* _Task brief_
Find the line containing "step (s.withFetchWord nbits" in the listing below. Repeat it exactly, along with each following line up to and including the one containing "(fetchDec s = some".
%%
-- ==== Sys2Proof/Certificates/Slice0/Obligations.lean ====
section
/-! DEFINITION. The statements for the provers. Bytes are written as numerals, not through the model's
own constants, where a rule gives the numeral. -/

section
open Sys2Proof Sys2Proof.Machine

/-! ### Selection and encoding -/

/-- R88: in every context that admits a well-formed row, the decoder reads that row from its event. -/
def Obligations.DecodeOfEncodedRowIsTheRow : Prop :=
  ∀ (c : Ctx) (i : Instr), i.wf = true → admits c i = true →
    decodeRow c (eventOf i) = .row i ∧
    (∀ b : Byte, eventOf i = .src (.byte b) → encode i = [b]) ∧
    (∀ bs : List Byte, eventOf i = .wire bs →
      encode i = bs ∧ ∀ r : List Byte, decodeRow c (.wire (bs ++ r)) = .row i)

/-- R88, 'Exactly one row applies to each (unit, phase, answer) combination in which a transfer
completes': for each phase and flag of a unit and each event of its channel there is one row, and it
is well-formed, admitted by the phase and flag, and selected by that event. -/
def Obligations.EveryTransferSelectsExactlyOneRow : Prop :=
  ∀ (c : Ctx) (e : Event),
    ((c = .decIdle ∧ e = .cmdDecode) ∨
      (∃ f a, (c = .scan f ∨ c = .body f) ∧ e = .src a) ∨
      (c = .encIdle ∧ ∃ p, e = .cmdEncode p) ∨
      ((c = .emit ∨ c = .reject) ∧ ∃ a, e = .snk a)) →
    ∃ i, decodeRow c e = .row i ∧ i.wf = true ∧ admits c i = true ∧ eventOf i = e ∧
      ∀ j : Instr, j.wf = true → admits c j = true → eventOf j = e → j = i

/-- A few bytes and the rows they stand for (R102, R103, R104, R107, R108, R110, R143, R144, R145); which row a table
word without context stands for is the model's choice (notes/assumptions/3.md). -/
def Obligations.SampleBytesDecodeToTheirRows : Prop :=
  decodeTableWord 8 0x10 = some .scanDle ∧
  decodeTableWord 8 0x03 = some .scanEtx ∧
  decodeTableWord 8 0x8F = some (.scanSkip 0x8F#8) ∧
  decodeTableWord 16 0x8F10 = some (.encTokenStart 0x8F#8) ∧
  decodeTableWord 16 0x1010 = some .encTokenEsc ∧
  decodeTableWord 16 0x0310 = some .encTokenTerm ∧
  decodeRow (.scan true) (.src (.byte 0x8F#8)) = .row (.scanStart 0x8F#8) ∧
  decodeRow (.body true) (.src (.byte 0x10#8)) = .row .bodyEsc ∧
  decodeRow (.body true) (.src (.byte 0x03#8)) = .row .bodyTerm ∧
  decodeRow (.body true) (.src (.byte 0x41#8)) = .row (.bodyDrop 0x41#8) ∧
  decodeRow .tokenBody (.wire [0x03#8, 0x10#8]) = .row (.encTokenLit 0x03#8)

/-- R100, R140: a step runs the row that the unit's phase, flag and event decode to, on the state whose
schedule has given this turn; a unit with no event waits. That the order of the turns is in the state is
the model's choice (notes/assumptions/5.md). -/
def Obligations.StepRunsTheDecodedRow : Prop :=
  (∀ (s : State) (e : Event) (i : Instr), s.sched.next = some .dec →
    decEvent s = some e → decodeRow s.dec.ctx e = .row i →
    step s = exec i { s with sched := s.sched.pop }) ∧
  (∀ (s : State) (e : Event) (i : Instr), s.sched.next = some .enc →
    encEvent s = some e → decodeRow s.enc.ctx e = .row i →
    step s = exec i { s with sched := s.sched.pop }) ∧
  (∀ (s : State) (i : Instr), s.sched.next = some .encToken →
    s.encCh.snk.next ≠ none → tokenDue s = some i →
    step s = exec i { s with sched := s.sched.pop }) ∧
  (∀ s : State, s.sched.next = some .dec → decEvent s = none →
    step s = .next { s with sched := s.sched.pop }) ∧
  (∀ s : State, s.sched.next = some .enc ∨ s.sched.next = some .encToken →
    encEvent s = none → step s = .next { s with sched := s.sched.pop }) ∧
  ∀ s : State, s.sched.next = none → step s = .next s

/-- The model's choice (notes/assumptions/3.md, 4.md): a placed table word is the next row run. -/
def Obligations.PlacedTableWordRunsNext : Prop :=
  ∀ (s : State) (nbits w : Nat) (i : Instr), decodeTableWord nbits w = some i →
    step (s.withFetchWord nbits w) = exec i { s.withFetchWord nbits w with sched := s.sched }

/-- R88: a row runs where the unit's phase, flag and event select it and nowhere else. Elsewhere it is
refused by name (the model's choice, notes/assumptions/10.md); where it is selected it is not refused
(the rows of ENC in states that meet the invariant). A command row runs for the operands it admits, on a
busy unit too (notes/assumptions/15.md). -/
def Obligations.AnswerRowRunsOnlyWhereSelected : Prop :=
  (∀ (i : Instr) (s : State), (∃ a, eventOf i = .src a) →
    (fetchDec s ≠ some i → exec i s = .refused .rowNotSelected) ∧
    (fetchDec s = some i → ∀ r, exec i s ≠ .refused r)) ∧
  (∀ (i : Instr) (s : State), (∃ a, eventOf i = .snk a) →
    (fetchEnc s ≠ some i → exec i s = .refused .rowNotSelected) ∧
    (fetchEnc s = some i → s.inv = true → ∃ t, exec i s = .next t)) ∧
  (∀ (i : Instr) (s : State), (∃ bs, eventOf i = .wire bs) →
    (tokenDue s ≠ some i → exec i s = .refused .rowNotSelected) ∧
    (tokenDue s = some i → s.inv = true → ∃ t, exec i s = .next t)) ∧
  ∀ (i : Instr) (s : State), i = .decode ∨ (∃ p, i = .encode p ∨ i = .encodeReject p) →
    (i.wf = false → exec i s = .refused .rowNotSelected) ∧
    (i.wf = true → ∃ t, exec i s = .next t)

/-! ### The decoder, row by row -/

/-- `DECODE` (R101). -/
def Obligations.DecodeStartsAFreshScan : Prop :=
  ∀ s : State, s.dec.phase = .idle → s.decCh.cmd = true →
    fetchDec s = some .decode ∧
    exec .decode s = .next
      { s with
        dec := { phase := .scan, prevDLE := false, dleOdd := false, id := none, data := [] }
        decCh := { s.decCh with cmd := false } }

/-- `SCAN.DLE` (R102). -/
def Obligations.ScanDleRemembersTheDle : Prop :=
  ∀ s : State, s.dec.phase = .scan → s.decCh.src.next = some (.byte 0x10#8) →
    fetchDec s = some .scanDle ∧
    exec .scanDle s = .next
      { s with
        dec := { s.dec with prevDLE := true }
        decCh := { s.decCh with src := s.decCh.src.pop } }

/-- `SCAN.ETX` (R103). -/
def Obligations.ScanEtxForgetsTheDle : Prop :=
  ∀ s : State, s.dec.phase = .scan → s.decCh.src.next = some (.byte 0x03#8) →
    fetchDec s = some .scanEtx ∧
    exec .scanEtx s = .next
      { s with
        dec := { s.dec with prevDLE := false }
        decCh := { s.decCh with src := s.decCh.src.pop } }

/-- `SCAN.SKIP` (R104). -/
def Obligations.ScanSkipDiscardsTheByte : Prop :=
  ∀ (s : State) (b : Byte), b ≠ 0x10#8 → b ≠ 0x03#8 →
    s.dec.phase = .scan → s.dec.prevDLE = false → s.decCh.src.next = some (.byte b) →
    fetchDec s = some (.scanSkip b) ∧
    exec (.scanSkip b) s = .next { s with decCh := { s.decCh with src := s.decCh.src.pop } }

/-- `SCAN.START` (R105). -/
def Obligations.ScanStartAdoptsTheId : Prop :=
  ∀ (s : State) (b : Byte), b ≠ 0x10#8 → b ≠ 0x03#8 →
    s.dec.phase = .scan → s.dec.prevDLE = true → s.decCh.src.next = some (.byte b) →
    fetchDec s = some (.scanStart b) ∧
    exec (.scanStart b) s = .next
      { s with
        dec := { s.dec with phase := .body, dleOdd := false, id := some b, data := [] }
        decCh := { s.decCh with src := s.decCh.src.pop } }

/-- `BODY.DLE` (R106). -/
def Obligations.BodyDleIsWithheld : Prop :=
  ∀ s : State, s.dec.phase = .body → s.dec.dleOdd = false →
    s.decCh.src.next = some (.byte 0x10#8) →
    fetchDec s = some .bodyDle ∧
    exec .bodyDle s = .next
      { s with
        dec := { s.dec with dleOdd := true }
        decCh := { s.decCh with src := s.decCh.src.pop } }

/-- `BODY.ESC` (R107), with the Overflow of R114. -/
def Obligations.BodyEscStoresOneDle : Prop :=
  ∀ s : State, s.dec.phase = .body → s.dec.dleOdd = true →
    s.decCh.src.next = some (.byte 0x10#8) →
    fetchDec s = some .bodyEsc ∧
    exec .bodyEsc s = .next
      (if s.params.maxData = some s.dec.data.length then
        { s with
          dec := Dec.idle
          decCh := { s.decCh with src := s.decCh.src.pop, res := s.decCh.res ++ [.overflow] } }
      else
        { s with
          dec := { s.dec with data := s.dec.data ++ [0x10#8], dleOdd := false }
          decCh := { s.decCh with src := s.decCh.src.pop } })

/-- `BODY.TERM` (R108). -/
def Obligations.BodyTermDeliversThePacket : Prop :=
  ∀ (s : State) (id : Byte), s.dec.phase = .body → s.dec.dleOdd = true → s.dec.id = some id →
    s.decCh.src.next = some (.byte 0x03#8) →
    fetchDec s = some .bodyTerm ∧
    exec .bodyTerm s = .next
      { s with
        dec := Dec.idle
        decCh := { s.decCh with
          src := s.decCh.src.pop
          res := s.decCh.res ++ [.ok { id := id, data := s.dec.data }] } }

/-- `BODY.ETXLIT` (R109), with the Overflow of R114. -/
def Obligations.BodyEtxAtEvenParityIsData : Prop :=
  ∀ s : State, s.dec.phase = .body → s.dec.dleOdd = false →
    s.decCh.src.next = some (.byte 0x03#8) →
    fetchDec s = some .bodyEtxlit ∧
    exec .bodyEtxlit s = .next
      (if s.params.maxData = some s.dec.data.length then
        { s with
          dec := Dec.idle
          decCh := { s.decCh with src := s.decCh.src.pop, res := s.decCh.res ++ [.overflow] } }
      else
        { s with
          dec := { s.dec with data := s.dec.data ++ [0x03#8] }
          decCh := { s.decCh with src := s.decCh.src.pop } })

/-- `BODY.DROP` (R110), with the Overflow of R114. -/
def Obligations.BodyDropLosesTheWithheldDle : Prop :=
  ∀ (s : State) (b : Byte), b ≠ 0x10#8 → b ≠ 0x03#8 → s.dec.phase = .body → s.dec.dleOdd = true →
    s.decCh.src.next = some (.byte b) →
    fetchDec s = some (.bodyDrop b) ∧
    exec (.bodyDrop b) s = .next
      (if s.params.maxData = some s.dec.data.length then
        { s with
          dec := Dec.idle
          decCh := { s.decCh with src := s.decCh.src.pop, res := s.decCh.res ++ [.overflow] } }
      else
        { s with
          dec := { s.dec with data := s.dec.data ++ [b], dleOdd := false }
          decCh := { s.decCh with src := s.decCh.src.pop } })

/-- `BODY.LIT` (R111), with the Overflow of R114. -/
def Obligations.BodyLitStoresTheByte : Prop :=
  ∀ (s : State) (b : Byte), b ≠ 0x10#8 → b ≠ 0x03#8 → s.dec.phase = .body → s.dec.dleOdd = false →
    s.decCh.src.next = some (.byte b) →
    fetchDec s = some (.bodyLit b) ∧
    exec (.bodyLit b) s = .next
      (if s.params.maxData = some s.dec.data.length then
        { s with
          dec := Dec.idle
          decCh := { s.decCh with src := s.decCh.src.pop, res := s.decCh.res ++ [.overflow] } }
      else
        { s with
          dec := { s.dec with data := s.dec.data ++ [b] }
          decCh := { s.decCh with src := s.decCh.src.pop } })

/-- `SRC.EOS` (R112). -/
def Obligations.SourceEndAbortsTheDecode : Prop :=
  ∀ s : State, s.dec.phase = .scan ∨ s.dec.phase = .body → s.decCh.src.next = some .eos →
    fetchDec s = some .srcEos ∧
    exec .srcEos s = .next
      { s with
        dec := Dec.idle
        decCh := { s.decCh with src := s.decCh.src.pop, res := s.decCh.res ++ [.eos] } }
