-- ==== Sys2Proof/Tests/Slice0.lean ====
section
/-! SUPPORT. Tests with results taken from the spec (the vectors V-… of spec/95_test_vectors.md and the
examples of the rules), and for every statement with hypotheses a witness that meets them. -/

namespace Sys2Proof.Tests
open Sys2Proof Sys2Proof.Machine

/-! ### Small states -/

/-- The sequence of the items of `l` and no other. -/
def only {α : Type} (l : List α) : Feed α := { listed := l, after := .stops }

/-- The items of `l`, and then `a` for ever. -/
def thenAll {α : Type} (l : List α) (a : α) : Feed α := { listed := l, after := .repeats a [] }

theorem only_yields {α : Type} [Inhabited α] (l : List α) : (only l).yields l Feed.empty := by
  simpa [only, Feed.empty] using Feed.yields_listed l [] .stops

theorem thenAll_yields {α : Type} [Inhabited α] (l : List α) (a : α) :
    (thenAll l a).yields l (thenAll [] a) := by
  simpa [thenAll] using Feed.yields_listed l [] (.repeats a [])

/-- DEC with registers `d` and a finite source, its turn first. -/
def decAt (d : Dec) (answers : List SrcAnswer) : State :=
  { State.reset with
    dec := d
    decCh := { cmd := false, src := thenAll answers .eos, res := [] }
    sched := only [.dec] }

/-- `SCAN` with a flag. -/
def scanning (prev : Bool) : Dec :=
  { phase := .scan, prevDLE := prev, dleOdd := false, id := none, data := [] }

/-- `BODY` of a frame with id 0x20. -/
def inBody (odd : Bool) (data : List Byte) : Dec :=
  { phase := .body, prevDLE := true, dleOdd := odd, id := some 0x20, data := data }

/-- `inBody`, the source answering `a`, with a capacity. -/
def bodyAt (odd : Bool) (data : List Byte) (a : SrcAnswer) (cap : Option Nat) : State :=
  { decAt (inBody odd data) [a] with params := { maxData := cap, rejectLen := 0 } }

/-- ENC with registers `u`, sink replies and prefix length, its turn first. -/
def encAt (u : Enc) (replies : List SnkReply) (rejectLen : Fin 3) : State :=
  { State.reset with
    enc := u
    encCh := { cmd := none, snk := { replies := only replies, taken := [] }, res := [] }
    params := { maxData := none, rejectLen := rejectLen }
    sched := only [.enc] }

/-- `EMIT` or `REJECT` at index `k`. -/
def writing (ph : EncPhase) (p : Packet) (k : Nat) : Enc := { phase := ph, pkt := some p, k := some k }

/-- The packet of V-B; its frame is `10 01 10 10 20 10 03`. -/
def pB : Packet := { id := 0x01, data := [0x10, 0x20] }

/-- `s` with another schedule. -/
def turns (s : State) (t : List Turn) : State := { s with sched := only t }

/-- `s` about to take the action `a` of a caller. -/
def calling (u : Side) (a : Act) (s : State) : State :=
  { s with prog := { dec := only [a], enc := only [a] }, sched := only [.caller u] }

/-- An idle DEC with a waiting `DECODE` on a finite source, and `n` turns. -/
def commanded (answers : List SrcAnswer) (cap : Option Nat) (n : Nat) : State :=
  { State.reset with
    decCh := { cmd := true, src := thenAll answers .eos, res := [] }
    params := { maxData := cap, rejectLen := 0 }
    sched := only (List.replicate n .dec) }

/-- An idle ENC with a waiting `ENCODE(p)`, and `n` turns. -/
def ordered (p : Packet) (replies : List SnkReply) (rejectLen : Fin 3) (n : Nat) : State :=
  { encAt Enc.idle replies rejectLen with
    encCh := { cmd := some p, snk := { replies := only replies, taken := [] }, res := [] }
    sched := only (List.replicate n .enc) }
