/-- One task (R24, R145 to R155). `uid` is launch ordinal * 2^32 + index. -/
structure Task where
  uid     : Nat
  index   : Nat
  phase   : TaskPhase
  /-- package row and column of the region's origin, and the rotation ρ (R168) -/
  row0    : Nat
  col0    : Nat
  rho     : Nat
  /-- time of entry into the ready pool, and bypass count (R167, R169) -/
  readyAt : Nat
  bypass  : Nat
  /-- speculative slot (R145) -/
  slot    : Option Nat
  irrev   : Bool
  /-- it commits write-throughs: became irrevocable by overflow or was admitted so -/
  wthrough : Bool
  aborts  : Nat
  preempts : Nat
  wstores : Nat
  spldn   : Bool
  /-- splice predecessor task, when it takes over its sites (R174) -/
  pred    : Option Nat
  cb      : List CbEntry
  rsig    : BitVec 4096
  wsig    : BitVec 4096
  repair  : List Repair
  repaired : Nat
  poisoned : Bool
  fault   : Option EndWith
  /-- number and reason of the cut under way or taken (R242) -/
  cutNo   : Word
  cutWhy  : BitVec 4
  saved   : List Saved
  /-- records of the whole region in the partition's save spill (R245); their address in HBM4 is the PC's (log entry 53) -/
  spill   : List Byte
  /-- the placed configuration image: what the bank of each used element context holds (R176) -/
  image   : List (Nat × Tab Word)
  /-- initial tokens of its edges: element context key, queue and token (R37) -/
  inits   : List (Nat × Nat × Token)
  /-- element context keys the configuration uses, and CTs whose WS and ACS it keeps -/
  uses    : List Nat
  /-- declared II of its AGNs and slots: element context key, operator, II (R257) -/
  iis      : List (Nat × Nat × Nat)
  /-- barrier objects its graph binds (R249), and the EXP that binding gives each (R140, R248) -/
  binds   : List Nat
  exps    : List Nat
  /-- the last device time at which one of its elements fired (R50, R236) -/
  lastFire : Nat
  /-- time in which the watchdog does not count (R50) -/
  excused : Nat
  /-- page fault on which a suspended task, or a spawn request of a committed one, waits (R125, R413) -/
  pxFault : Option Nat
  /-- a cut ordered of an irrevocable task that waits for a free slot, by its reason (R145) -/
  cutReq : Option (BitVec 4)
deriving DecidableEq, Repr

/-! ## Engines, barriers, monitors, host -/

/-- An entry of an engine queue (R178, R180): a 64-byte command in its ring slot, or a fence naming queues. -/
inductive EngItem where
  | cmd
  | fence (names : List Nat) (waits : List (Nat × Nat))
deriving DecidableEq, Repr

/-- One engine queue (Table 6-10) and the entry in progress. -/
structure EngQueue where
  en     : Bool
  eng    : BitVec 2
  rsz    : BitVec 4
  rbase  : DWord
  cwaddr : DWord
  appn   : Word
  donen  : Word
  items  : List EngItem
  /-- status of the entry performed, waiting for ENGINE_COMPLETE (R179) -/
  status : Option Byte
  /-- digest mismatch and the like aside, a migration between its steps: va, pa, size, old entry, new pa, pte address -/
  mig    : Option (Nat × Nat × Nat × DWord × Nat × Nat)
  fault  : Option Nat
  /-- lines or blocks of the head entry that have been moved (R157) -/
  moved  : Nat
  /-- the model's own: how many more its next step moves; none is all of them -/
  limit  : Option Nat
deriving DecidableEq, Repr

def EngQueue.reset : EngQueue :=
  { en := false, eng := 0, rsz := 0, rbase := 0, cwaddr := 0, appn := 0, donen := 0, items := [], status := none,
    mig := none, fault := none, moved := 0, limit := none }

/-- Stall counters of one engine of a block (R259): the counters by cause, the fc last counted plus 1, whether BUSY rose in it and the cause
charged in it; 0 is none. -/
structure EngStalls where
  counts : Tab Nat
  fc     : Nat
  busy   : Bool
  cause  : Nat
deriving DecidableEq, Repr

def EngStalls.reset : EngStalls := { counts := [], fc := 0, busy := false, cause := 0 }

/-- An arrival held at its source (R248): source element address or 0xFFC0 + block, the node that makes it (element
context key * 64 + stage, or 2^32 + block), and what is still to add. -/
structure Arrival where
  src   : BitVec 16
  who   : Nat
  count : Nat
deriving DecidableEq, Repr

/-- A barrier object (Table 10-8). -/
structure Barrier where
  exp   : BitVec 24
  evt   : Bool
  evsq  : BitVec 6
  en    : Bool
  part  : BitVec 8
  park  : Bool
  arr   : BitVec 24
  phase : Word
  mbox  : BitVec 52
  held  : List Arrival
  /-- groups whose failed checks withhold the release (R226) -/
  pending : List Nat
  /-- tasks whose cuts keep it parked (R249) -/
  parkers : List Nat
  /-- releases to deliver at restore (R250) -/
  owed  : Nat
  /-- device time since which it is parked or a failed check withholds its release: the watchdog does not count (R226, R250) -/
  since : Nat
deriving DecidableEq, Repr

def Barrier.reset : Barrier :=
  { exp := 1, evt := false, evsq := 0, en := false, part := 0, park := false, arr := 0, phase := 0, mbox := 0,
    held := [], pending := [], parkers := [], owed := 0, since := 0 }

/-- A Bloodhound channel (Table 9-3). Stream-port channels carry their partition. -/
structure Channel where
  cfg  : Word
  q    : BitVec 12
  base : BitVec 52
  lim  : BitVec 52
  str  : Word
  off  : Word
  bnd  : DWord
  ref  : BitVec 320
  sum  : BitVec 320
  stat : BitVec 4
  part : BitVec 8
  /-- total of the last failed check, for MODE 1 after MCACK (R227) -/
  total : BitVec 320
  /-- waiting `mchk` of elements, key * 64 + stage, each with the device time of its check (R226) -/
  waiters : List (Nat × Nat)
deriving DecidableEq, Repr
%%
* _Task response_
    step (s.withFetchWord nbits w) = exec i { s.withFetchWord nbits w with sched := s.sched }

/-- R88: a row runs where the unit's phase, flag and event select it and nowhere else. Elsewhere it is
refused by name (the model's choice, notes/assumptions/10.md); where it is selected it is not refused
(the rows of ENC in states that meet the invariant). A command row runs for the operands it admits, on a
busy unit too (notes/assumptions/15.md). -/
def Obligations.AnswerRowRunsOnlyWhereSelected : Prop :=
  (∀ (i : Instr) (s : State), (∃ a, eventOf i = .src a) →
    (fetchDec s ≠ some i → exec i s = .refused .rowNotSelected) ∧
    (fetchDec s = some i → ∀ r, exec i s ≠ .refused r)) ∧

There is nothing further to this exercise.